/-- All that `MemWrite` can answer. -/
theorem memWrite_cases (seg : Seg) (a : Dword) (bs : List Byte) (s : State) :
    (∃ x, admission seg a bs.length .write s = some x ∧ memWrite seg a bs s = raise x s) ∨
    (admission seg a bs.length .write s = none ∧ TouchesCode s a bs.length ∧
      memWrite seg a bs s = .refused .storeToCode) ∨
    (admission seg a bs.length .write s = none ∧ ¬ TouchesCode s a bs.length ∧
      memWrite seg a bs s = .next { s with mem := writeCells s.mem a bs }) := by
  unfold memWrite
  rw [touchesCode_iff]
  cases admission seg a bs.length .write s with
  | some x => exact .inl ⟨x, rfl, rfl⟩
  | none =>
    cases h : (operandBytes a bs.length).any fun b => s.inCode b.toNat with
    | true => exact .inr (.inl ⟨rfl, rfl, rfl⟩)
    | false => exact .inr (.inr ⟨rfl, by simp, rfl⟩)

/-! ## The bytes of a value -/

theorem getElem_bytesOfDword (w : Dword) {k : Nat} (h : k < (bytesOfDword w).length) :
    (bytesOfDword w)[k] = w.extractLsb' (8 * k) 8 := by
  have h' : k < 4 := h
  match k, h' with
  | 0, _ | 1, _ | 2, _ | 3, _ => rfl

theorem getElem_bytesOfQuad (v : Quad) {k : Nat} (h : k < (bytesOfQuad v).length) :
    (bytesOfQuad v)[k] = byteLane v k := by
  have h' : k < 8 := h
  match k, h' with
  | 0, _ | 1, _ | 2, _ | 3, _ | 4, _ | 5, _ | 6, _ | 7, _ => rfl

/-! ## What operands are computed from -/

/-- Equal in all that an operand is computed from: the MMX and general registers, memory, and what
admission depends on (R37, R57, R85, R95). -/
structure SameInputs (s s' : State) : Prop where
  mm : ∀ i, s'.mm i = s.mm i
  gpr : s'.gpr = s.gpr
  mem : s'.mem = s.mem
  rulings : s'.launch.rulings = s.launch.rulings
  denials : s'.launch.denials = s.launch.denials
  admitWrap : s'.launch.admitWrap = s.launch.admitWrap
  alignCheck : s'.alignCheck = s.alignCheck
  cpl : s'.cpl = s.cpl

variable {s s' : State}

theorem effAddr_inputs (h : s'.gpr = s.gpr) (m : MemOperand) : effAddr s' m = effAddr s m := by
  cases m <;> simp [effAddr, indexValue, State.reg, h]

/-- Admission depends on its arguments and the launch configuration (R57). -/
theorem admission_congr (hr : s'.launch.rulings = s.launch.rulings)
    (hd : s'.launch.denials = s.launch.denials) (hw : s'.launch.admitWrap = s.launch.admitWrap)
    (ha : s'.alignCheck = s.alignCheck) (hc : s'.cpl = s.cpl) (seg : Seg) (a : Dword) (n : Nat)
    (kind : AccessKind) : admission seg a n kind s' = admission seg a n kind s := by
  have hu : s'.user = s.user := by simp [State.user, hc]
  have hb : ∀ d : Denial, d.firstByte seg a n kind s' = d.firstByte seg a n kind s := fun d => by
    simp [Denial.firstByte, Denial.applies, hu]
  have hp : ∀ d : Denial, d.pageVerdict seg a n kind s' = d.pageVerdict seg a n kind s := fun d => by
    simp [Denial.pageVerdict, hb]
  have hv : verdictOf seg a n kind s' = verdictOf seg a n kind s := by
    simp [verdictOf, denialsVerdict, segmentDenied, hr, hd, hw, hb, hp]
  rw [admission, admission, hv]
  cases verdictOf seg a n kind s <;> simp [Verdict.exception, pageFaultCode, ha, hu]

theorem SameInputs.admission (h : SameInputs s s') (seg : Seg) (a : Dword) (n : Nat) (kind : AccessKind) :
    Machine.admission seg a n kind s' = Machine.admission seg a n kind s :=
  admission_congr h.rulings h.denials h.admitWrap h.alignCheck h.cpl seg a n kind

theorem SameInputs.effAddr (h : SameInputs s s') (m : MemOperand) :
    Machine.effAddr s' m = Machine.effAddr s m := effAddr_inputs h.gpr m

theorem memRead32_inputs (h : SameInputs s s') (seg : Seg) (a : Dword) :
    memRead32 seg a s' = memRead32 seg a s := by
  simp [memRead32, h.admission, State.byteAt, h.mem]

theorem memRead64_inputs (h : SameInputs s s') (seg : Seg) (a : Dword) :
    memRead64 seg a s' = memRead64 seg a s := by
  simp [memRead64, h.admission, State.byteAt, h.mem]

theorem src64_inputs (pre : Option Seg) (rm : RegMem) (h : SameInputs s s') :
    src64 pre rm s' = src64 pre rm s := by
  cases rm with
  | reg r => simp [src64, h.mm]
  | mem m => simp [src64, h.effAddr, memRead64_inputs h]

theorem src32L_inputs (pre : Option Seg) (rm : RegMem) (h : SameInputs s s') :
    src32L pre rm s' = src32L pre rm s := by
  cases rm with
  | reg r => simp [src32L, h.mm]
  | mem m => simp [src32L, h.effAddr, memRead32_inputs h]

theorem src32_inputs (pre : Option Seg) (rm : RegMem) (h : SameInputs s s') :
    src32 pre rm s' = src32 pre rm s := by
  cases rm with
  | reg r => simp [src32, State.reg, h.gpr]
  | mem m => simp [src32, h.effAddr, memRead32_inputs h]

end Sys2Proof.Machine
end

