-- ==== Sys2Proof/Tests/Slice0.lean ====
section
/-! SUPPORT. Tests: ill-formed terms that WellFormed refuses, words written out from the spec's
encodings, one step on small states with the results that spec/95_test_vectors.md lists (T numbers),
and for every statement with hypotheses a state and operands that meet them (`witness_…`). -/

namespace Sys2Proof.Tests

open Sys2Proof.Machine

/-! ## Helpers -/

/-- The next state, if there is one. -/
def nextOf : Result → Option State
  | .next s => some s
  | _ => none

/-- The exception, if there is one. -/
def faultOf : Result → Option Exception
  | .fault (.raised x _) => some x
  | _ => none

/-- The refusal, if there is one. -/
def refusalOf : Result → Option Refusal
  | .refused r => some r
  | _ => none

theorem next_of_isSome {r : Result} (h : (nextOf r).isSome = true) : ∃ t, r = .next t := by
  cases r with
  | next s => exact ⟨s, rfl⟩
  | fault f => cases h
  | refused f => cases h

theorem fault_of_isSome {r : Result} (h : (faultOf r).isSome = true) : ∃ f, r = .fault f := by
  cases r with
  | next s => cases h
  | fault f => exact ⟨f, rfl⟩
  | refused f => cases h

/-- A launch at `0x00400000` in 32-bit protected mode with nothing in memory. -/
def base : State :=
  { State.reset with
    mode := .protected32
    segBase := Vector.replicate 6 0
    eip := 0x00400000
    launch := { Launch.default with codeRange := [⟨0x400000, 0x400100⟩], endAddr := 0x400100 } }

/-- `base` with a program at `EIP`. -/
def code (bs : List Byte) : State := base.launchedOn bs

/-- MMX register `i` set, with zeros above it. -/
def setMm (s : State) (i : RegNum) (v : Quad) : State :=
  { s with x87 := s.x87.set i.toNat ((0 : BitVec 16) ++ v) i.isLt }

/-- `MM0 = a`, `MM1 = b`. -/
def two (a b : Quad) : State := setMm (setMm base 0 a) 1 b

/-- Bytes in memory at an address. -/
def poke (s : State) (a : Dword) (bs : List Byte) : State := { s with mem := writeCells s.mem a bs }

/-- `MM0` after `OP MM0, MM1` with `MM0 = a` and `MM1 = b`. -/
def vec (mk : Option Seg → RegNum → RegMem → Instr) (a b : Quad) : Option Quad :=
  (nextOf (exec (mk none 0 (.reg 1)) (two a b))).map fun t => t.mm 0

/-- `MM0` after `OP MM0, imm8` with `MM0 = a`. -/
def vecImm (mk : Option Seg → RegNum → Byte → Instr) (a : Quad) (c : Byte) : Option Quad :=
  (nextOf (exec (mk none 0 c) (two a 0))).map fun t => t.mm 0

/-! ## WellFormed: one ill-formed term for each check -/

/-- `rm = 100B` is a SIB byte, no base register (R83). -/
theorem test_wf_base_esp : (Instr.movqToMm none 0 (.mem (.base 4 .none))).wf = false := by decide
------------------------------------
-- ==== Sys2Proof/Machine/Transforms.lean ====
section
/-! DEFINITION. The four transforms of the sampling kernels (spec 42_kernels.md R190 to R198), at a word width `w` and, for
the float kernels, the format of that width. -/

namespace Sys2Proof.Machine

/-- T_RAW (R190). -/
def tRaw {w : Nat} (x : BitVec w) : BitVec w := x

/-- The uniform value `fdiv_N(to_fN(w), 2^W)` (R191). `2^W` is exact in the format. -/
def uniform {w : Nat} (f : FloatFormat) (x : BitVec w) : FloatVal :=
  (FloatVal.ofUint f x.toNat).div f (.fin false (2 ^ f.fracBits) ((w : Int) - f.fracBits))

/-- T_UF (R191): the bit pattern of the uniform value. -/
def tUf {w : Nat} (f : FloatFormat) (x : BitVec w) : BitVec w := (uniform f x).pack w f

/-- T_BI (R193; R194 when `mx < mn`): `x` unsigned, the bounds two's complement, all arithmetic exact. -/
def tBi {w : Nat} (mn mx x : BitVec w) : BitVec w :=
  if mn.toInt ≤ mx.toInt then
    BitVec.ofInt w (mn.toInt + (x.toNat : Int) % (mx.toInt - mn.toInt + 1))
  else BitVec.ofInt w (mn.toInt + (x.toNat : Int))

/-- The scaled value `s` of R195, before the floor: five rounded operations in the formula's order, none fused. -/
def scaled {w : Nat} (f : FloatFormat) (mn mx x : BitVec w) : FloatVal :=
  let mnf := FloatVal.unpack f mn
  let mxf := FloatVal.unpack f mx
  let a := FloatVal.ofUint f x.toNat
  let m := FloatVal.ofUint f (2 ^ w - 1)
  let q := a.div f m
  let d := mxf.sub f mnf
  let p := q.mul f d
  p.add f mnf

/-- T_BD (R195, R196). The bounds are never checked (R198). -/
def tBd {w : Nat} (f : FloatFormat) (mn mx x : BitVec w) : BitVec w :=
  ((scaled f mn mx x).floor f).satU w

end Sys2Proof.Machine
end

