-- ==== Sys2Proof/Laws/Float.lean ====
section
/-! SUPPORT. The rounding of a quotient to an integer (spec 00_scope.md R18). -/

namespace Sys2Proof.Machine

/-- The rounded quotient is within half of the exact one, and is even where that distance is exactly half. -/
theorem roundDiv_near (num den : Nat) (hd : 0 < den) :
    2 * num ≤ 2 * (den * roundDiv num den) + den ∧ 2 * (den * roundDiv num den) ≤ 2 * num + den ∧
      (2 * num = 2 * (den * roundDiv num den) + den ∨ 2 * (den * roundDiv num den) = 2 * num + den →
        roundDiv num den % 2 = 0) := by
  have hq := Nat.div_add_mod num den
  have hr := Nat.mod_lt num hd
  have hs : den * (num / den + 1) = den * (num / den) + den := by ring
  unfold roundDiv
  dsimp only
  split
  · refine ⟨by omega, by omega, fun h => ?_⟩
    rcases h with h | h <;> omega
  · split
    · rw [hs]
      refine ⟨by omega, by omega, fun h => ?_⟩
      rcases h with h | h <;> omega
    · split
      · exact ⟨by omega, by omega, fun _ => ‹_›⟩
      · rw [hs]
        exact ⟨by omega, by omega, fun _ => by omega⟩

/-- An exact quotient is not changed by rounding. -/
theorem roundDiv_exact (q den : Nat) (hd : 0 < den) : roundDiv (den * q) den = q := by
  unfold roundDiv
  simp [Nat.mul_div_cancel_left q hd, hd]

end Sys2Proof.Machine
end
------------------------------------
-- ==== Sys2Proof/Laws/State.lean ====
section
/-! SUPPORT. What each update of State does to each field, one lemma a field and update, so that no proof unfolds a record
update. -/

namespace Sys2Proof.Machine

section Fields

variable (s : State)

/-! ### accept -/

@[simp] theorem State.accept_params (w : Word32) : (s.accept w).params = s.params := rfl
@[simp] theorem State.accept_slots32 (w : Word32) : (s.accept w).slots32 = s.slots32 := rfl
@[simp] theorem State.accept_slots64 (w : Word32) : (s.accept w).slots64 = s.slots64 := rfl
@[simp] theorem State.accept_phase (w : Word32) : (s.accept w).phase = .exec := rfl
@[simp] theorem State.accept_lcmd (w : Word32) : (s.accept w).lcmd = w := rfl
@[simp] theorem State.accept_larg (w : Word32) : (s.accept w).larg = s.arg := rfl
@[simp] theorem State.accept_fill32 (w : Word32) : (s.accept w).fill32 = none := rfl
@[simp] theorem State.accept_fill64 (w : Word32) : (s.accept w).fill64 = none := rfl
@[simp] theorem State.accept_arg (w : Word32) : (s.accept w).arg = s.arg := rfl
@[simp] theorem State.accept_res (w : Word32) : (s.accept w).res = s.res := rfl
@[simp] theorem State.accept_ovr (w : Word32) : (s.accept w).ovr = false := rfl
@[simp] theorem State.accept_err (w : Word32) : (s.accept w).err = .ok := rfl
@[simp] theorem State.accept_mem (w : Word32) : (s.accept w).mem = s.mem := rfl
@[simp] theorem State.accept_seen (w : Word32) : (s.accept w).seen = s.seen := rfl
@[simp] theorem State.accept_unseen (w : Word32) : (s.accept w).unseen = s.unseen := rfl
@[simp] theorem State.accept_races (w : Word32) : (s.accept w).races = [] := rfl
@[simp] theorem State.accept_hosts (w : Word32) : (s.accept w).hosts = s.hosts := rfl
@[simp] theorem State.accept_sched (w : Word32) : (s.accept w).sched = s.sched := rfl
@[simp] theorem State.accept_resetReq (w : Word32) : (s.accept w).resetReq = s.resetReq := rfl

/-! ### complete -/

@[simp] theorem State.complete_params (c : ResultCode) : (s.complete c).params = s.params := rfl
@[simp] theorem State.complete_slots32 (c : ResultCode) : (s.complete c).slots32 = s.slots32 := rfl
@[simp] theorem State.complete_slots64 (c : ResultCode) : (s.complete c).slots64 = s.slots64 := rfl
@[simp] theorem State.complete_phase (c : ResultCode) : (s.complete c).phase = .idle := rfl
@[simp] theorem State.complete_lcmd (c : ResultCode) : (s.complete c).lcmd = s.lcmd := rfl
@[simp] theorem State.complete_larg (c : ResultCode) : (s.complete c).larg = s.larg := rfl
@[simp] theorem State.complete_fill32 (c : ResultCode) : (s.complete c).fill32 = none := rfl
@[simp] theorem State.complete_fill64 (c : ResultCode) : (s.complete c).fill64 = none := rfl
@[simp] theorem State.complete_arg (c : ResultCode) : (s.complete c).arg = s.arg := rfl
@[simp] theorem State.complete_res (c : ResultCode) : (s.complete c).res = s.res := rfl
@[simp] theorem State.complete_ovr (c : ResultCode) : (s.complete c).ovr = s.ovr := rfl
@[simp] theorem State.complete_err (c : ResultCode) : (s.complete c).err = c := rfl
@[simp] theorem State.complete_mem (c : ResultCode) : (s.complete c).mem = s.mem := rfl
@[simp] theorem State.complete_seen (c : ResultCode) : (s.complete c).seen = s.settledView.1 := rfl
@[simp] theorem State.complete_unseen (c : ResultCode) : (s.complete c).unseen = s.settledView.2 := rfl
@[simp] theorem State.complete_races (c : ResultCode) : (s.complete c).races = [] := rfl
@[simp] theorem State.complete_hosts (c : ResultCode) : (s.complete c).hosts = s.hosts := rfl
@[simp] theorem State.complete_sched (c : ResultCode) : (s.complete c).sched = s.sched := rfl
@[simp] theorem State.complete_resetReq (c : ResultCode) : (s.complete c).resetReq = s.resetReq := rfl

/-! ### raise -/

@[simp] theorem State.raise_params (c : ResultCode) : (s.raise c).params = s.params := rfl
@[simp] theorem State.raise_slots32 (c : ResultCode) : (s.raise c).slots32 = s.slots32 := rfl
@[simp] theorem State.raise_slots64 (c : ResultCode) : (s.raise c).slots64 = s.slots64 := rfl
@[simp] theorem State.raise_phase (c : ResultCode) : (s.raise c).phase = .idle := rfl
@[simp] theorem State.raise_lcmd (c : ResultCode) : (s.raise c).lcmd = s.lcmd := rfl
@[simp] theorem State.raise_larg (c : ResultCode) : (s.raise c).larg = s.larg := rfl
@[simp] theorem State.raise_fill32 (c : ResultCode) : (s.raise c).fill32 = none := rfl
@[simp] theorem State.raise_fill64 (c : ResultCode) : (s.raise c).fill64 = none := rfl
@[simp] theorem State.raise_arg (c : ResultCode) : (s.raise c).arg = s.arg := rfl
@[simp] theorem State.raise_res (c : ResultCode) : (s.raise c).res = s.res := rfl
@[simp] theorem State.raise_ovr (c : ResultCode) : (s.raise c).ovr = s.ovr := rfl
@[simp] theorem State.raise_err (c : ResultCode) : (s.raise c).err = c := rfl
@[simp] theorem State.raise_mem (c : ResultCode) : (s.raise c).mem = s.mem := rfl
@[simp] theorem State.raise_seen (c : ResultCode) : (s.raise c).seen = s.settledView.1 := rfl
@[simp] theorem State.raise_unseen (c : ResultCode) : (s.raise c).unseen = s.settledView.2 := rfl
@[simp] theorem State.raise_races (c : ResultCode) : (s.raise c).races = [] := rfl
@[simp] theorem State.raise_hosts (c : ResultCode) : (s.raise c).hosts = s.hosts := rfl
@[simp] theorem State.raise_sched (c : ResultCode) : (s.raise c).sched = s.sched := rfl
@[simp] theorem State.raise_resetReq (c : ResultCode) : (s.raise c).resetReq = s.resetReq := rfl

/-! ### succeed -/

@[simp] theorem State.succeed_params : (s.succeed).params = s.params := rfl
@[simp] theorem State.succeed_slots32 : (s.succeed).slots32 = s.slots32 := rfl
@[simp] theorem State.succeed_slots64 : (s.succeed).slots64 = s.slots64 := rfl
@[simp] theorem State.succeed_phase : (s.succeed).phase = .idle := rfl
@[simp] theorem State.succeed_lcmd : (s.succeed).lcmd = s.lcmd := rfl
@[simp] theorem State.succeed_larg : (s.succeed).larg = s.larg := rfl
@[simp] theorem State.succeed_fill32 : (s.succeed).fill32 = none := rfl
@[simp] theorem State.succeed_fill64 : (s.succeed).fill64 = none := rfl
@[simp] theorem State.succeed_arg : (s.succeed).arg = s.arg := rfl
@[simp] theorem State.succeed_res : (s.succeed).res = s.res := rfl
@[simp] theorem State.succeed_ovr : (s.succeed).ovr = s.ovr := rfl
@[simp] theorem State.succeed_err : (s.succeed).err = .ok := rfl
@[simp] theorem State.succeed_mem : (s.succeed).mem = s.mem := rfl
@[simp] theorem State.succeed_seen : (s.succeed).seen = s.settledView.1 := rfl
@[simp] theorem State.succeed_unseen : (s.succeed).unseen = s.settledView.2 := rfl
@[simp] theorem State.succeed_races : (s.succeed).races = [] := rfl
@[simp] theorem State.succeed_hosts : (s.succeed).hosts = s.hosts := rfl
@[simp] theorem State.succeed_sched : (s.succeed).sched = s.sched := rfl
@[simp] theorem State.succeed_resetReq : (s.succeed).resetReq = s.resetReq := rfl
------------------------------------
## [TASK REQUIREMENTS]
Using the records above, gather all lines where the string "lean" is present.

## [WRITTEN RESPONSE]
-- ==== Sys2Proof/Tests/Slice0.lean ====
-- ==== Sys2Proof/Machine/Transforms.lean ====
-- ==== Sys2Proof/Laws/Float.lean ====
-- ==== Sys2Proof/Laws/State.lean ====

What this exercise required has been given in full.